Fit und wach, im dunklen Anzug und mit Bühnen-Make-up schritt der 43-Jährige ans Pult und begann seine Eröffnungsrede mit einem historischen Vergleich zu Abraham Lincoln 1860, als die Sklavereifrage die Nation entzweite. Kennedy schlug einen Bogen zum Kampf gegen den Kommunismus, der die westliche Welt versklaven wolle. Stets sprach er direkt in die Kamera zu den Zuschauern.
Nixon verhaspelte sich gleich bei seiner Einstiegsrede und versprach sich dann bei einer Frage zur staatlichen Unterstützung der Bauern: Man müsse die Farmer loswerden – schnelle Korrektur: Deren Produktionsüberschüsse müsse man abschaffen. Nun rächte sich, dass Nixon auf Make-up verzichtet hatte. Auf seinem Kinn glänzte schon in den ersten Minuten eine Schweißperle. Mit einem Taschentuch tupfte er den Schweiß ab. Die Kamera hielt darauf. Auch sein Bartschatten trat immer deutlicher hervor.

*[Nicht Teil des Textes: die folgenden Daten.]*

/-- A load is checked in its fixed order, and installed. In VERIFY a header whose magic, version, lengths or reserved
bytes are wrong ends the load with the first of the causes of step 2, and an anchor that is not valid or a signature
that does not verify with the cause of step 3; otherwise the state is VALIDATE. In VALIDATE and CHECK the first
failure ends the load with its cause, section and record, and otherwise the load goes on: CHECK to INSTALL of the
lowest target, whose accesses are then held. After VERIFY an anchor operation that waited acts (R446). Nothing but the
loader's own registers, the incident and the hold of that partition changes. Whether a signature verifies is
Falcon-1024's verification, which the model computes (log entry 3). When the install of the last target completes: its
tables are those of the image, it is INSTALLED and no longer held, its IMAGE_ID is shown, the SRAM windows of its
tiles are zero, every byte of stacked memory is as it was, the loader is idle with DONE and cause 0, and the
measurement register of each target takes the image digest. When install fails, every target of the load is on the
boot table, the load ends with INSTALL_FAULT and no measurement changes. An error in an installed partition's tables
returns it to the boot table; in a target of the load during INSTALL it ends the load with INSTALL_FAULT. Partitions
not targeted keep their tables. Under conditions on the state and the operands alone it concludes that exec answers a
next state for: structVerifyDone, structValidateDone, structCheckDone, structInstallDone, structureTableError. -/
def Obligations.LoaderChecksAndInstalls : Prop :=
  (∀ (s : State),
    (s.dev.loadState = 2 →
      (∀ c, headerFail s.dev.loader.len (s.dev.fld .structVersion 15 8) s.dev.loader.image = some c →
        Answers .structVerifyDone s fun t => ∃ u, LoadFails s u s.dev (s.dev.reg .structCtrl) s.dev.loader.mask (c, 0xFF, 0) ∧ t = u.anchorResume) ∧
      (headerFail s.dev.loader.len (s.dev.fld .structVersion 15 8) s.dev.loader.image = none → Answers .structVerifyDone s fun t =>
        (∀ c, signatureFail s.sec (s.dev.fld .secAnchorState 15 0) s.dev.loader.image = some c →
          ∃ u, LoadFails s u s.dev (s.dev.reg .structCtrl) s.dev.loader.mask (c, 0xFF, 0) ∧ t = u.anchorResume) ∧
        (signatureFail s.sec (s.dev.fld .secAnchorState 15 0) s.dev.loader.image = none →
          ∃ u, Becomes s u s.dev [(.structStatus, fset (s.dev.reg .structStatus) 2 0 3)] ∧ t = u.anchorResume))) ∧
    (s.dev.loadState = 3 → Answers .structValidateDone s fun t =>
      (∀ f, validateFail s.dev s.dev.loader.mask s.dev.loader.image = some f → LoadFails s t s.dev (s.dev.reg .structCtrl) s.dev.loader.mask f) ∧
      (validateFail s.dev s.dev.loader.mask s.dev.loader.image = none → Becomes s t s.dev [(.structStatus, fset (s.dev.reg .structStatus) 2 0 4)])) ∧
    (s.dev.loadState = 4 → Answers .structCheckDone s fun t =>
      (∀ f, deviceFail s.dev = some f → LoadFails s t s.dev (s.dev.reg .structCtrl) s.dev.loader.mask f) ∧
      (∀ p rest, deviceFail s.dev = none → maskParts s.dev.loader.mask = p :: rest →
        Becomes s t { s.dev with loader := { s.dev.loader with todo := p :: rest } }
          [(.structStatus, fset (s.dev.reg .structStatus) 2 0 5), (.structPartState, fset (s.dev.reg .structPartState) (4 * p + 3) (4 * p) 2),
           (.sortStatus 0, bset (s.dev.reg (.sortStatus 0)) (4 + p) true), (.sortStatus 1, bset (s.dev.reg (.sortStatus 1)) (4 + p) true)])) ∧
    (∀ p, p < 4 → s.dev.loadState = 4 → bitN s.dev.loader.mask p = true → s.dev.degraded p = true → deviceFail s.dev = some (0x52, 0xFF, 0))) ∧
  (∀ (s : State) (p : Nat), p < 4 → s.dev.held = [] → s.dev.incSeen = false →
    (s.dev.loadState = 5 → s.dev.loader.todo = [p] → s.dev.loader.mask = 2 ^ p →
      (Answers (.structInstallDone false) s fun t => t.pending = s.pending ∧ t.sec = s.sec ∧
        mapGet? t.dev.parts p = some (partFrom s.dev.loader.image (sections s.dev.loader.image) p) ∧ t.dev.modImage = some (modFrom (sections s.dev.loader.image)) ∧
        t.dev.installed p = true ∧ t.dev.bit (.sortStatus 0) (4 + p) = false ∧ t.dev.bit (.sortStatus 1) (4 + p) = false ∧
        (∀ k < 4, t.dev.regN (.structImageId (4 * p + k)) = field s.dev.loader.image (0x10 + 4 * k) 4) ∧
        (∀ w a, w < 19 → windowBase p w ≤ a → a < windowBase p (w + 1) → t.dev.mem.get a = 0#8) ∧
        (∀ a < 0x40000000000, t.dev.mem.get a = s.dev.mem.get a) ∧
        (∀ q, q ≠ p → mapGet? t.dev.parts q = mapGet? s.dev.parts q) ∧
        t.dev.loader = Loader.reset ∧ t.dev.loadState = 0 ∧ t.dev.bit .structStatus 8 = true ∧ t.dev.bit .structStatus 9 = false ∧ t.dev.reg .structCause = 0#64 ∧
        (∀ w < 8, t.dev.reg (.secMeas (3 + p) w) = BitVec.ofNat 64 (field (shake256 (s.dev.meas (3 + p) ++ structDigest s.dev.loader.image)) (8 * w) 8))) ∧
      (Answers (.structInstallDone true) s fun t => t.pending = s.pending ∧ t.sec = s.sec ∧
        mapGet? t.dev.parts p = none ∧ t.dev.installed p = false ∧ t.dev.installing p = false ∧ t.dev.bit (.sortStatus 0) (4 + p) = false ∧
        (∀ q, q ≠ p → mapGet? t.dev.parts q = mapGet? s.dev.parts q) ∧ t.dev.mem = s.dev.mem ∧
        t.dev.loader = Loader.reset ∧ t.dev.loadState = 0 ∧ t.dev.bit .structStatus 8 = false ∧ t.dev.bit .structStatus 9 = true ∧ t.dev.fld .structCause 7 0 = 0x53 ∧
        ∀ n w, t.dev.reg (.secMeas n w) = s.dev.reg (.secMeas n w))) ∧
    (s.dev.installed p = true → (s.dev.loadState ≠ 5 ∨ bitN s.dev.loader.mask p = false) → Answers (.structureTableError p) s fun t =>
      t.pending = s.pending ∧ t.sec = s.sec ∧ mapGet? t.dev.parts p = none ∧ t.dev.installed p = false ∧
      (∀ q, q ≠ p → mapGet? t.dev.parts q = mapGet? s.dev.parts q) ∧ t.dev.mem = s.dev.mem) ∧
    (s.dev.loadState = 5 → bitN s.dev.loader.mask p = true → Answers (.structureTableError p) s fun t =>
      t.pending = s.pending ∧ t.sec = s.sec ∧ (∀ q < 4, bitN s.dev.loader.mask q = true → mapGet? t.dev.parts q = none ∧ t.dev.installed q = false) ∧
      (∀ q, ¬ (q < 4 ∧ bitN s.dev.loader.mask q = true) → mapGet? t.dev.parts q = mapGet? s.dev.parts q) ∧ t.dev.mem = s.dev.mem ∧
      t.dev.loader = Loader.reset ∧ t.dev.loadState = 0 ∧ t.dev.fld .structCause 7 0 = 0x53))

„George Washington hätte eine TV-Debatte verloren“
Kennedy und Nixon nahmen Stellung zur Staatsverschuldung, Bildung und Bezahlung von Lehrern, zur Krankenversicherung und dazu, wie Amerika angesichts des gefürchteten Kommunismus ein starkes, selbstbewusstes Land sein könne. „Senator Kennedy und ich stimmen in den Zielen überein. Es sind die Mittel, bei denen wir uns unterscheiden“, sagte Nixon.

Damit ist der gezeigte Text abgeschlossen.